The UPI on the visit table is on VISIT_ID, not sure why it would perform so differently under different cpu loads.

Any ways to tune this query? The table does not have any PPIs and would not make any difference to this query since the CAST(VISIT_START_DTTM AS DATE) <= '2012-04-30' is actually pulling all the data because the min(visit_Start_dttm) in the table itself is 2009-05-01.

Thanks

Ashwini

12 REPLIES
N/A

Re: Need help in tuning a query

Are these queries logged in DBQL?

If yes, check if the resource consumption is really different. You might be faceing system workload issues.

Re: Need help in tuning a query

Yes they are in DBQL, what do i really need to look at to understand resource consumption? Do I need to look at HotAmpCPU, CPU Skew, I/O Sku etc? Appreciate your response

Re: Need help in tuning a query

Check the AMPCPU Time.. Is there a database patch upgrade done recently ??

Re: Need help in tuning a query

No upgrade as far as I know. I looked at the DBQLogTbl and the AMP CPU Time was 18,367. Is this too high?









AMP CPU Time MaxAmpCPUTime parsercputime totalIOCount MaxAmpIO TDWMEstTotalTime
18,367.83 123.047 0.225 10,865,418.00 66,936.00 350,529.14

Let me know your thoughts on this!!

Thanks

Ashwini

Re: Need help in tuning a query

Looks like it could be a statistics problem to me (no confidence everywhere).  Collect the necessary stats, rerun the query, then see if your plan is much better.

N/A

Re: Need help in tuning a query

Hi Ashwini,

you posted only one query log entry.

My understanding is that different runs differ in execution time / ellapsedtimes. Do they differ in AMPCPUtime, totalIOCount etc.?

N/A

Re: Need help in tuning a query

Hi goldmine,

how could this plan be improved? Its doning a plain aggregation, no joins etc. Stats might give better estimates but will not change the plan.

Re: Need help in tuning a query

I would say it is just generally a good idea to do it anyway.  Whether it improves the query... who knows... pretty low hanging fruit though.
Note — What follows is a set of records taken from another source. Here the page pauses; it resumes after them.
-- ==== Sys2Proof/Machine/Net.lean ====
section
/-! DEFINITION. The Ultra Ethernet engine as its commands use it: registers and counters (03 R50, R54), the checks of a
request (R45, R387), the network commands (18 R363 to R365), and local completion (03 R46). -/

namespace Sys2Proof.Machine
open Sys2Proof

namespace State

/-! ## Registers (R54 to R57) -/

def ue (s : State) (off : Nat) : Nat := s.reg (ueBase + off)
def setUe (s : State) (off v : Nat) : State := s.setReg (ueBase + off) v
def netOn (s : State) : Bool := s.ue 0 % 2 == 1
/-- The engine runs: ENABLE is 1, and no freeze holds it (R54, 04 R70). -/
def netRuns (s : State) : Bool := s.netOn && !s.isFrozen netMaster
def rnrMax (s : State) : Nat := bits (s.ue 0) 39 32
def rtoMax (s : State) : Nat := bits (s.ue 0) 31 24
def dupThresh (s : State) : Nat := bits (s.ue 0) 7 4
/-- What NSCC would give a sending context, within NSCCWIN (R53): UET 1.0's initial window, and what ECN marks and
round-trip times make of it, are free values (log 15). -/
def drawWindow (s : State) : Nat × State :=
  let r := s.drawNat
  (min (bits (s.ue 8) 63 32) (max (bits (s.ue 8) 31 0) r.1), r.2)

/-- Adds 1 to a 16-bit field of NETSTAT, from bit `lo`; it wraps. -/
def netStat (s : State) (lo : Nat) : State :=
  let v := s.ue 0x18
  s.setUe 0x18 (setBits v (lo + 15) lo (bits v (lo + 15) lo + 1))

/-- A 32-byte table entry as one number. -/
def ueEntry (s : State) (off : Nat) : Nat :=
  s.ue off + 2 ^ 64 * s.ue (off + 8) + 2 ^ 128 * s.ue (off + 16) + 2 ^ 192 * s.ue (off + 24)
def peerEntry (s : State) (i : Nat) : Nat := s.ueEntry (0x10000 + 32 * i)
/-- The entry in force: an RMA never sees one that is written in part (R55, log 87). -/
def rkeyEntry (s : State) (k : Nat) : Nat := s.net.rkeys.get 0 k
/-- The words written of an entry come into force together. -/
def latchRkey (s : State) (k : Nat) : State :=
  { s with net := { s.net with rkeys := s.net.rkeys.set 0 k (s.ueEntry (0x30000 + 32 * k)) } }
/-- FLAGS of a key table entry share a word with EPOCH and CTL (R56). -/
def keyWord (d : Nat) : Nat := 0x60000 + 128 * d + 64
def keyValid (s : State) (d : Nat) : Bool := s.ue (keyWord d) / 2 ^ 32 % 2 == 1

/-- A usable peer entry: valid, with no reserved field set, and a security domain with a key (R44, R53). -/
def peerOk (s : State) (i : Nat) : Bool :=
  let e := s.peerEntry i
  byteF e 25 25 == 1 && byteF e 31 26 == 0 && s.keyValid (byteF e 24 24)

/-- A self peer: ADDR is one of the ports', and JOB and PID are this package's (R381). -/
def selfPeer (s : State) (i : Nat) : Bool :=
  let e := s.peerEntry i
  (List.range 4).any (fun p => byteF e 15 0 == s.ue (0x40 + 16 * p) + 2 ^ 64 * s.ue (0x48 + 16 * p)) &&
  byteF e 19 16 == bits (s.ue 0x20) 31 0 && byteF e 23 20 == bits (s.ue 0x20) 63 32

/-! ## Counters (R50) -/

def ctrOff (c : Nat) : Nat := 0x50000 + 8 * c
def counter (s : State) (c : Nat) : Nat := s.ue (ctrOff c)
def setCounter (s : State) (c v : Nat) : State := s.setUe (ctrOff c) v

/-- A message ends: SUCCESS advances, or ERRORS and LASTERR take its status. -/
def netCount (s : State) (c status : Nat) : State :=
  let v := s.counter c
  if status = 0 then s.setCounter c (setBits v 47 0 (v + 1))
  else s.setCounter c (setBits (setBits v 55 48 (min 255 (bits v 55 48 + 1))) 63 56 status)

/-! ## The engine's lists -/

def netMsg (s : State) (k : Nat) : Option NetMsg := s.net.msgs.find? (fun m => m.id == k)
def setMsg (s : State) (m : NetMsg) : State :=
  { s with net := { s.net with msgs := s.net.msgs.map (fun x => if x.id == m.id then m else x) } }
def pdc (s : State) (k : Nat) : Option Pdc := s.net.pdcs.find? (fun p => p.id == k)
def setPdc (s : State) (p : Pdc) : State :=
  { s with net := { s.net with pdcs := s.net.pdcs.map (fun x => if x.id == p.id then p else x) } }

/-- A message or a buffer reaches local completion with a status; `none` withdraws it uncounted (R46, R50). Packets that
it has sent stay until they are acknowledged. -/
def endNet (s : State) (k : Nat) (status : Option Nat) : State :=
  let s := match s.engOp k, status with
    | some o, some st => s.netCount (bits (word o.w 0) 25 16) st
    | _, _ => s
  let now := s.clock
  let n : NetSys := s.net
  let n : NetSys := { n with
    msgs := n.msgs.filter (fun m => m.id != k), bufs := n.bufs.filter (fun b => b.op != k),
    pdcs := n.pdcs.map (fun p => if n.msgs.any (fun m => m.id == k && m.pdc == p.id) then { p with last := now } else p) }
  { s with net := n }.dropOp k

/-- Packets of a message that has failed are resent with no data, so that their numbers are acknowledged (log 88). -/
def voidPackets (s : State) (k : Nat) : State :=
  let void (u : Unacked) : Unacked := if u.msg == k then { u with pkt := { u.pkt with kind := 7, bytes := [] } } else u
  { s with net := { s.net with pdcs := s.net.pdcs.map (fun p => { p with unacked := p.unacked.map void }) } }

/-- A PDC is idle: no message of it is open, and no packet unacknowledged. -/
def pdcIdle (s : State) (p : Pdc) : Bool := p.unacked.isEmpty && !(s.net.msgs.any (fun m => m.pdc == p.id))
/-- A receiving context is idle: no packet is missing or waits for its SACK, and no message is open; a self peer's sending
context is idle too. -/
def rxIdle (s : State) (r : RxPdc) : Bool :=
  r.since == 0 && r.got.isEmpty &&
    !(s.net.rxMsgs.any (fun m => m.peer == r.peer && m.mode == r.mode && !m.done && !m.refused)) &&
    (!s.selfPeer r.peer || s.net.pdcs.all (fun p => p.id != r.spdc || s.pdcIdle p))

/-- Closes a sending context, or a receiving one; the two of a self peer close together (R43). -/
def closePdc (s : State) (id : Nat) : State :=
  let n := s.net
  let pair (r : RxPdc) : Bool := s.selfPeer r.peer && (r.spdc == id || r.id == id)
  { s with net := { n with
    pdcs := n.pdcs.filter (fun p => p.id != id && !(n.rx.any (fun r => r.id == id && pair r && r.spdc == p.id))),
    rx := n.rx.filter (fun r => r.id != id && !pair r) } }

/-- Room for a context: of the package's 2048, the one idle longest is closed; none where all are in use (R43). -/
def roomPdc (s : State) : Option State :=
  if s.net.pdcs.length + s.net.rx.length < 2048 then some s
  else
    match (s.net.pdcs.filter s.pdcIdle).map (fun p => (p.last, p.id)) ++ (s.net.rx.filter s.rxIdle).map (fun r => (r.last, r.id)) with
    | [] => none
    | x :: t => some (s.closePdc (t.foldl (fun (b : Nat × Nat) y => if y.1 < b.1 then y else b) x).2)

/-- The PDC of a peer and mode: the one in use, or a new one (R43). -/
def openPdc (s : State) (peer mode : Nat) : Option (Nat × State) :=
  match s.net.pdcs.find? (fun p => p.peer == peer && p.mode == mode) with
  | some p => some (p.id, s)
  | none => s.roomPdc.map (fun s =>
      let (id, s) := s.fresh
      let (window, s) := s.drawWindow
      let p : Pdc := { id, peer, mode, last := s.clock, window }
      (id, { s with net := { s.net with pdcs := s.net.pdcs ++ [p] } }))

end State

/-! ## The checks of a request (R45, R387) -/

/-- KIND of a command: 0 send, 1 RMA write, 2 RMA read, 3 a posted buffer. -/
def reqKind (form : Nat) (l : List Nat) : Nat := if form = 0 then bits (word l 0) 14 14 else form

/-- The request breaks a rule of R45. -/
def reqBad (form : Nat) (l : List Nat) : Bool :=
  let w0 := word l 0
  let w6 := word l 6
  let mode := bits w0 13 12
  let len := word l 1
  bits w0 31 26 != 0 || mode == 3 || word l 7 != 0 || len == 0 || (if mode = 2 then 4096 else 2 ^ 24) < len ||
  (match reqKind form l with
   | 3 => bits w0 15 12 != 0 || w6 != 0
   | 2 => bits w0 14 14 != 0 || mode == 2 || bits w6 31 26 != 0
   | 1 => bits w6 31 26 != 0
   | _ => mode == 1 || bits w6 31 26 != 0 || bits w6 15 0 != 0)

/-- The status of the first check that fails, 0 for none; the PDC is the fourth. -/
def State.reqStatus (s : State) (form : Nat) (l : List Nat) : Nat :=
  if !s.netOn then 1
  else if reqBad form l then 6
  else if !s.peerOk (bits (word l 0) 11 0) then 1
  else 0

/-- How many messages with this tag have gone to the peer, and one more. -/
def State.nextOrd (s : State) (peer tag : Nat) : Nat × State :=
  let l := s.net.sent
  let n := ((l.find? (fun x => x.1 == peer && x.2.1 == tag)).map (·.2.2)).getD 0
  (n, { s with net := { s.net with sent := (peer, tag, n + 1) :: l.filter (fun x => !(x.1 == peer && x.2.1 == tag)) } })

/-- The common issue of NSEND, NGET and NPOST: a request that fails a check completes at once; it never traps. -/
def netIssue (i : Instr) (w : GA) (x : GXE) (form : Nat) (s : State) : Out :=
  engIssue i w {} false (List.range 8) s (fun l s =>
    let s := s.cannotUndo s.cur.gid s.cur.pc (word64 l 2)
    let peer := bits (word l 0) 11 0
    let tag := word64 l 4
    let kind := reqKind form l
    let fail (st : Nat) : Out := .next ((s.netCount (bits (word l 0) 25 16) st).finish w.s {})
    let st := s.reqStatus form l
    if st ≠ 0 then fail st
    else if kind = 3 then
      let r := s.newOp .net x l none
      let b : NetBuf := { op := r.1.id, peer, tag, laddr := word64 l 2, len := word l 1 }
      enqueue w.s ({ r.1 with form := 3 }, { r.2 with net := { r.2.net with bufs := r.2.net.bufs ++ [b] } })
    else
      match s.openPdc peer (bits (word l 0) 13 12) with
      | none => fail 7
      | some (p, s) =>
        let r := s.newOp .net x l none
        let o := if kind = 0 then r.2.nextOrd peer tag else (0, r.2)
        let m : NetMsg := { id := r.1.id, pdc := p, ord := o.1, total := (word l 1 + 4095) / 4096 }
        enqueue w.s ({ r.1 with form := kind }, { o.2 with net := { o.2.net with msgs := o.2.net.msgs ++ [m] } }))

/-- NSEND (18 R363). -/
def execNsend (w : GA) (x : GXE) (s : State) : Out := netIssue (.nsend w x) w x 0 s
/-- NGET (18 R363). -/
def execNget (w : GA) (x : GXE) (s : State) : Out := netIssue (.nget w x) w x 2 s
/-- NPOST: the buffer enters its match table now (18 R363, 03 R382). -/
def execNpost (w : GA) (x : GXE) (s : State) : Out := netIssue (.npost w x) w x 3 s

/-! ## NWAIT and NCTR (18 R364, R365) -/

/-- What NWAIT's counter answers: none while it waits. `v` holds T and the expected ERRORS. -/
def State.nwaitAnswer (s : State) (c v : Nat) : Option Nat :=
  let n := s.counter c
  if (bits n 47 0 + 2 ^ 48 - bits v 47 0) % 2 ^ 48 < 2 ^ 47 then some 0
  else if bits n 55 48 ≠ bits v 55 48 then some (0x100 + bits n 63 56)
  else none

/-- The subgroup has parked at its instruction before. -/
def Group.parkedHere (g : Group) (c : Cur) : Bool := match g.sub c with | some x => x.parkedAt != 0 | none => false

/-- NWAIT (18 R364). -/
def execNwait (w : GA) (x : GXE) (s : State) : Out :=
  engIssue (.nwait w x) w { sw := [w.d.toNat] } false [0, 1, 2, 3] s (fun l s =>
    let c := word l 0
    if 1024 ≤ c || 65536 ≤ word l 2 || 256 ≤ word l 3 then .next (s.raiseAll w.s ILLEGAL 3 s.cur.lanes)
    else
      let s := if s.g.parkedHere s.cur then s else s.cannotUndo s.cur.gid s.cur.pc (0x100 + c)
      let v := word64 l 1 + 2 ^ 48 * word l 3
      match s.nwaitAnswer c v with
      | some r => .next ((s.addLong { ss := [(w.d.toNat, BitVec.ofNat 32 r)] }).finish w.s {})
      | none => .next (s.park w.s (.nwait c v)))

/-- The common issue of NCTR; the counter's number fills w0. -/
def nctrIssue (i : Instr) (w : GA) (f : Foot) (s : State) (k : Nat → List Nat → State → State) : Out :=
  engIssue i w f false [0, 1, 2] s (fun l s =>
    let c := word l 0
    if 1024 ≤ c then .next (s.raiseAll w.s ILLEGAL 3 s.cur.lanes)
    else .next ((k c l (s.cannotUndo s.cur.gid s.cur.pc (0x100 + c))).finish w.s {}))

/-- NCTR.rd: its value depends on timing, code 0x07 (03 R51). -/
def execNctrRd (w : GA) (x : GXE) (s : State) : Out :=
  nctrIssue (.nctrRd w x) w { sw := regs w.d 2 } s (fun c _ s =>
    let v := s.counter c
    (s.causeAny s.cur.gid 7 s.cur.pc (0x100 + c)).addLong
      { ss := [(w.d.toNat, BitVec.ofNat 32 v), (w.d.toNat + 1, BitVec.ofNat 32 (v / 2 ^ 32))] })
/-- NCTR.set. -/
def execNctrSet (w : GA) (x : GXE) (s : State) : Out :=
  nctrIssue (.nctrSet w x) w {} s (fun c l s => s.setCounter c (word64 l 1))
/-- NCTR.add. -/
def execNctrAdd (w : GA) (x : GXE) (s : State) : Out :=
  nctrIssue (.nctrAdd w x) w {} s (fun c l s =>
    let v := s.counter c
    s.setCounter c (setBits v 47 0 (v + word l 1)))

end Sys2Proof.Machine
end

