-- ==== Sys2Proof/Machine/Core.lean ====
section
/-! DEFINITION. The machine as the host sees it. -/

def Sys2Proof.core : Host.Core :=
  { State := Sys2Proof.Machine.State
    Fault := Sys2Proof.Machine.Fault
    Refusal := Sys2Proof.Machine.Refusal
    step := Sys2Proof.Machine.step
    reset := Sys2Proof.Machine.State.reset }
end

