-- ==== Sys2Proof/Certificates/Slice0/Obligations.lean ====
section
/-! DEFINITION. The statements for the provers. Each docstring names the rules of the spec that it formalises. -/

open Sys2Proof Sys2Proof.Machine

namespace Sys2Proof.Claims

/-! ## Values of the lane arithmetic, written from chapter 15 -/

/-- Least and greatest value of .i32 (type 1) and .n32 (type 2). -/
def lo (ty : BitVec 4) : Int := if ty = 1 then -(2 ^ 31) else 0
def hi (ty : BitVec 4) : Int := if ty = 1 then 2 ^ 31 - 1 else 2 ^ 32 - 1

/-- R269: clamped under `.sat`, then mod 2^32. -/
def keep (x : LXA) (v : Int) : Nat := ((if x.sat then max (lo x.ty) (min v (hi x.ty)) else v) % 2 ^ 32).toNat

/-- An operand as its type reads it: .i32 signed, .n32 unsigned. -/
def num (x : LXA) (v : Word) : Int := if x.ty = 1 then v.toInt else v.toNat

/-- Sources a, b (register or sign-extended immediate) and c of a lane. -/
def A (g : Group) (w : LA) (l : Nat) : Word := (g.vreg w.a.toNat).get l
def B (g : Group) (w : LA) (x : LXA) (l : Nat) : Word :=
  if x.c = 1 then x.imm.signExtend 32 else (g.vreg w.b.toNat).get l
def B3 (g : Group) (w : LA) (l : Nat) : Word := (g.vreg w.b.toNat).get l
def C (g : Group) (x : LXA) (l : Nat) : Word := (g.vreg x.c.toNat).get l

/-- Registers that an instruction of one, two or three sources of n registers each reads. -/
def readsA (n : Nat) (w : LA) : List Nat := regs w.a n
def readsAB (n : Nat) (w : LA) (x : LXA) : List Nat := regs w.a n ++ (if x.c = 1 then [] else regs w.b n)
def readsABC (n : Nat) (w : LA) (x : LXA) : List Nat := regs w.a n ++ regs w.b n ++ regs x.c n

/-- The scale of LEA (R270). -/
def scale (ty : BitVec 4) : Int := if ty = 4 then 1 else if ty = 5 then 2 else if ty = 0 then 4 else 8

/-- Position and length of a bit field (R273). -/
def pos (k : Word) : Nat := k.toNat % 32
def len (k : Word) : Nat := min (k.toNat / 32 % 64) 32

/-- Bit j of the field that BFE takes: past bit 31 it reads 0, or bit 31 under .i32. -/
def fieldBit (x : LXA) (a k : Word) (j : Nat) : Bool :=
  if pos k + j < 32 then a.getLsbD (pos k + j) else x.ty == 1 && a.getLsbD 31

/-- A word from its bits. -/
def ofBits (f : Nat → Bool) : Nat := ((List.range 32).map (fun j => (f j).toNat * 2 ^ j)).sum

/-- BFE and BFI (R273). -/
def bfe (x : LXA) (a k : Word) : Nat :=
  if len k = 0 then 0
  else ofBits (fun j => if j < len k then fieldBit x a k j else x.ty == 1 && fieldBit x a k (len k - 1))
def bfi (a k c : Word) : Nat :=
  ofBits (fun j => if pos k ≤ j ∧ j < min (pos k + len k) 32 then a.getLsbD (j - pos k) else c.getLsbD j)

/-- Byte n of A (0 to 3) and B (4 to 7), and PRMT's result byte (R274). -/
def byteOf (a b : Word) (n : Nat) : Nat := (if n < 4 then a.toNat / 256 ^ n else b.toNat / 256 ^ (n - 4)) % 256
def prmtByte (a b c : Word) (i : Nat) : Nat :=
  let n := c.toNat / 16 ^ i % 16
  let v := byteOf a b (n % 8)
  if 8 ≤ n then (if 128 ≤ v then 255 else 0) else v

/-- A condition of R267 on two integers. -/
def holds (c : Nat) (a b : Int) : Bool :=
  if c = 0 then a == b else if c = 1 then a != b else if c = 2 then decide (a < b) else if c = 3 then decide (a ≤ b)
  else if c = 4 then decide (a > b) else decide (a ≥ b)
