/-! ## The bounds and the opcode of each form -/

theorem laWord_lt (op : Nat) (w : LA) (h : op < 128) : laWord op w < 2 ^ 31 := by
  simp only [laWord]; have := w.b.isLt; have := w.a.isLt; have := w.d.isLt; have := w.guard.isLt; have := w.hold.isLt
  have := Bool.toNat_le w.s; omega
theorem lbWord_lt (op : Nat) (w : LB) (h : op < 128) : lbWord op w < 2 ^ 31 := by
  simp only [lbWord]; have := w.off.isLt; have := w.guard.isLt; have := Bool.toNat_le w.z; have := Bool.toNat_le w.u
  have := Bool.toNat_le w.s; omega
theorem gaWord_lt (op : Nat) (w : GA) (h : op < 128) : 2 ^ 31 ≤ gaWord op w ∧ gaWord op w < 2 ^ 32 := by
  simp only [gaWord]; have := w.x.isLt; have := w.a.isLt; have := w.d.isLt; have := w.guard.isLt
  have := Bool.toNat_le w.i; have := Bool.toNat_le w.s; omega
theorem lxaWord_lt (x : LXA) : lxaWord x < 2 ^ 32 := by
  simp only [lxaWord]; have := x.imm.isLt; have := x.pd.isLt; have := x.ty.isLt; have := x.rnd.isLt; have := x.c.isLt
  have := Bool.toNat_le x.sat; have := Bool.toNat_le x.abs; have := Bool.toNat_le x.na; have := Bool.toNat_le x.nb
  have := Bool.toNat_le x.nc; omega
theorem lxmWord_lt (x : LXM) : lxmWord x < 2 ^ 32 := by
  simp only [lxmWord]; have := x.off.isLt; have := x.rp.isLt; have := x.aop.isLt; have := x.fe.isLt; have := x.width.isLt
  have := x.space.isLt; have := Bool.toNat_le x.sgn; omega
theorem lxbWord_lt (x : LXB) : lxbWord x < 2 ^ 32 := by
  simp only [lxbWord]; have := x.n.isLt; have := x.rsv.isLt; have := x.a.isLt; omega
theorem gxcWord_lt (x : GXC) : gxcWord x < 2 ^ 32 := by
  simp only [gxcWord]; have := x.imm.isLt; have := x.ty.isLt; have := x.queue.isLt; have := x.pred.isLt
  have := x.sub.isLt; omega
theorem gxcallWord_lt (x : GXCall) : gxcallWord x < 2 ^ 32 := by
  simp only [gxcallWord]; have := x.slot.isLt; have := x.npar.isLt; have := x.pard.isLt; have := x.parc.isLt
  have := x.parb.isLt; have := x.para.isLt; omega
theorem gxeWord_lt (x : GXE) : gxeWord x < 2 ^ 32 := by
  simp only [gxeWord]; have := x.rsv.isLt; have := x.form.isLt; have := x.acc.isLt; have := x.typeb.isLt
  have := x.typea.isLt; have := x.smode.isLt; have := x.gform.isLt; have := x.bsel.isLt; have := x.eq.isLt; omega

theorem opL_laWord (op : Nat) (w : LA) (h : op < 128) : opL (laWord op w) = op := by
  simp only [opL, laWord]; have := w.b.isLt; have := w.a.isLt; have := w.d.isLt; omega
theorem opL_lbWord (op : Nat) (w : LB) (h : op < 128) : opL (lbWord op w) = op := by
  simp only [opL, lbWord]; have := w.off.isLt; omega
theorem opG_gaWord (op : Nat) (w : GA) (h : op < 128) : opG (gaWord op w) = op := by
  simp only [opG, gaWord]; have := w.x.isLt; have := w.a.isLt; have := w.d.isLt; have := Bool.toNat_le w.i; omega

theorem isG_laWord (op : Nat) (w : LA) (h : op < 128) : isG (laWord op w) = false := by
  have := laWord_lt op w h; simp [isG, bit]; omega
theorem isG_lbWord (op : Nat) (w : LB) (h : op < 128) : isG (lbWord op w) = false := by
  have := lbWord_lt op w h; simp [isG, bit]; omega
theorem isG_gaWord (op : Nat) (w : GA) (h : op < 128) : isG (gaWord op w) = true := by
  have := gaWord_lt op w h; simp [isG, bit]; omega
Re: Need help in tuning a query

It is evident from the plan that the query is unable to use the PI of the table and is pulling out the entire table into spool which is global, meaning the data will first be pulled out into a spool and then it will be processed. I would try out following options:

(a) see if cookie id can be made the PI of the table without skewing it too much, this will make all calculations happen locally in the AMP and run very fast even with high data volumes owing to MPP. This may be the only real option to try, rest are all guesses with a very slim chance of working

(b) if PI cannot be changed, a PPI with date ranges may work here if it is aligned to your case statement filters, although I have a strong feeling it won't work

(c) lastly, try converting your case statements into a small control table that stores the boundary values for each case and is joined with your master table. With correct stats the optimizer should replicate this table across all AMPs and partially restrict the data that goes into the spool. Again, the issue here is if the filter conditions will pull out the entire table - this would make no difference

I'm curious to hear more tuning options from others based on only the explain plan.